Stored data:
BEGIN
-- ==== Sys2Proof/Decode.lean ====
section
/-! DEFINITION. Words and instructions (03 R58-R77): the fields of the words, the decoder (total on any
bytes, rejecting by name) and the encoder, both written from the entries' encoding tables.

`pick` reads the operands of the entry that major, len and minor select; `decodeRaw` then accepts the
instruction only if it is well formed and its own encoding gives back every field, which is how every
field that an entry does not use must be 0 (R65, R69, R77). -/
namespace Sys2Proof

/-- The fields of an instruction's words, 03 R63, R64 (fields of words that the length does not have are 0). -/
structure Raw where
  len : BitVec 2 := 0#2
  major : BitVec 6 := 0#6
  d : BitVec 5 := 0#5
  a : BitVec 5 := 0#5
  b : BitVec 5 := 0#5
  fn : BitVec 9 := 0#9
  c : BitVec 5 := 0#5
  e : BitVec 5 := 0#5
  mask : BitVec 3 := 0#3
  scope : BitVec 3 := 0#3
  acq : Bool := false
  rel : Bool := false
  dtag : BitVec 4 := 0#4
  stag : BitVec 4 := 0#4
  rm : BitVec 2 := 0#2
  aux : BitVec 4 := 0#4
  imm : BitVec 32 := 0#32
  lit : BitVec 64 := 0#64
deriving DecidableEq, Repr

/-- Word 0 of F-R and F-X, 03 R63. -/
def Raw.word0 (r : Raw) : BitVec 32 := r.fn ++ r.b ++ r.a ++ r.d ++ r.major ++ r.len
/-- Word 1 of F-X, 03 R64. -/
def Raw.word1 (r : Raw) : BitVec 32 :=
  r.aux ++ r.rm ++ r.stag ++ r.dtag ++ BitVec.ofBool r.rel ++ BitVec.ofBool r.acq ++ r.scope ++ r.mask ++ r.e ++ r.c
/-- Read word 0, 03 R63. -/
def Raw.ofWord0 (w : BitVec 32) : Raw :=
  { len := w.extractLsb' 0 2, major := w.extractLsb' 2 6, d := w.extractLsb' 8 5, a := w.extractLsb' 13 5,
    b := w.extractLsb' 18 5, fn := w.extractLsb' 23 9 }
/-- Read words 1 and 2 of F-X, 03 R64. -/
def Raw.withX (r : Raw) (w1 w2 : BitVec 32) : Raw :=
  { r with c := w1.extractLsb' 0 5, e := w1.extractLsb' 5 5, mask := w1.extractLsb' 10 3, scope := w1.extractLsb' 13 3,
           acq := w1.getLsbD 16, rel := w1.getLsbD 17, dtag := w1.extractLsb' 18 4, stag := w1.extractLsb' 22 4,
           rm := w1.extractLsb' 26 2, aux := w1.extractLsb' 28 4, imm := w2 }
END
BEGIN
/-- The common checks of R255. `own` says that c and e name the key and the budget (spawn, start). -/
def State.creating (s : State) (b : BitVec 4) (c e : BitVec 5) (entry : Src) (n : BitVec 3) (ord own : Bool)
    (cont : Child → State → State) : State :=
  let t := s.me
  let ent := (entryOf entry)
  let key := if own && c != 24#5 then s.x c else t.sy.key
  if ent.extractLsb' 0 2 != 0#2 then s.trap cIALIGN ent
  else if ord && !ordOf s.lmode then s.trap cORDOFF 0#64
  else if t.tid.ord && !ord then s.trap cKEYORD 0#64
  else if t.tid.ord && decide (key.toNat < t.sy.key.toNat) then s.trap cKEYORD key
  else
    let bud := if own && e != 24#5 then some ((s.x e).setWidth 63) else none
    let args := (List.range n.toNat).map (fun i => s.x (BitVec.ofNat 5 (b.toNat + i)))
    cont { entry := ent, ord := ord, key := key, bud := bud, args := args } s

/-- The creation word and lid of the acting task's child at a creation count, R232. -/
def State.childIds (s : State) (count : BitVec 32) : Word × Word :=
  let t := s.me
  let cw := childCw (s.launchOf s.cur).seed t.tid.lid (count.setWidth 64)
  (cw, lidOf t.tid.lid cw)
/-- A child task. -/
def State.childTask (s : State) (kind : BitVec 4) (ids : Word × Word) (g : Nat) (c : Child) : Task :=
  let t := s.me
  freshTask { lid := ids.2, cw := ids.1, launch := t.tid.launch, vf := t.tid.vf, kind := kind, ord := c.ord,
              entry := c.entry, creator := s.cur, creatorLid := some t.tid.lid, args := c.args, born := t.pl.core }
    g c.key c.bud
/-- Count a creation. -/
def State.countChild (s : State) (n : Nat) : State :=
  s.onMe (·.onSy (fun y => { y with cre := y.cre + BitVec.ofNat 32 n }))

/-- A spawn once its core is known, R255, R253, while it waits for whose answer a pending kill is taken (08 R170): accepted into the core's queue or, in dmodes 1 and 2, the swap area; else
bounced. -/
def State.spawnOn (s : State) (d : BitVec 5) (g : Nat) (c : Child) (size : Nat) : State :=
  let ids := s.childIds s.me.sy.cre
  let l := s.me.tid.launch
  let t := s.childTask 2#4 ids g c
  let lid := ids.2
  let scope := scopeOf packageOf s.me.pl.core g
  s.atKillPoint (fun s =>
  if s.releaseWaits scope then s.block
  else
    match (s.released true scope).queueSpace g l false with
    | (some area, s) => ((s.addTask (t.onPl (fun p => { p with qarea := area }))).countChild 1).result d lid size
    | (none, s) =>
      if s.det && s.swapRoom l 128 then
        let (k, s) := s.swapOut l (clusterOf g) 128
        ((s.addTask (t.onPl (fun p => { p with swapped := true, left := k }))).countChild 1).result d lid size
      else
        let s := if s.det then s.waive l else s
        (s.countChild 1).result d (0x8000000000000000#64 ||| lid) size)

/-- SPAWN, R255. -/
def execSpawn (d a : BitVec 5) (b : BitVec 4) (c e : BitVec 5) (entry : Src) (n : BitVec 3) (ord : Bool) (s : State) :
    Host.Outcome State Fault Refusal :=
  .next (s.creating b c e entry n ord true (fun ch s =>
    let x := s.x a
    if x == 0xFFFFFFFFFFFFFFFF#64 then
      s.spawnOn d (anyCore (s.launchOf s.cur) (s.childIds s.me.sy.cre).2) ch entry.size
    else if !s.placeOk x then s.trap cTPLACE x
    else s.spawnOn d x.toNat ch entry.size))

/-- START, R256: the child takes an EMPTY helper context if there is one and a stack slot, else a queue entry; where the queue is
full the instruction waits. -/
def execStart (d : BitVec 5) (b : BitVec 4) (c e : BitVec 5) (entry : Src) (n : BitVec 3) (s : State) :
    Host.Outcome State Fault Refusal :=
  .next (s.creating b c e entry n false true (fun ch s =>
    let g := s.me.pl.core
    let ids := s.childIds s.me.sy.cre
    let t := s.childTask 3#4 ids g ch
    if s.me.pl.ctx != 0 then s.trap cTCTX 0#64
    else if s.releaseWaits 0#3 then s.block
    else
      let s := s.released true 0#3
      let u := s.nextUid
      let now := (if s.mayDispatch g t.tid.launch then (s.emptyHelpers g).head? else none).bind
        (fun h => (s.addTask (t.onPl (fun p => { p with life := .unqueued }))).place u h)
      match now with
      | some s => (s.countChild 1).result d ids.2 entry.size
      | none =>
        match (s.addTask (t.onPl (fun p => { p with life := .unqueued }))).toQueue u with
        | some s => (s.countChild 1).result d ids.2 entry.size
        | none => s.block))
END
● What to do:
Return every line above in which the string "childIds" occurs.

● Task solution:
def State.childIds (s : State) (count : BitVec 32) : Word × Word :=
  let ids := s.childIds s.me.sy.cre
      s.spawnOn d (anyCore (s.launchOf s.cur) (s.childIds s.me.sy.cre).2) ch entry.size
    let ids := s.childIds s.me.sy.cre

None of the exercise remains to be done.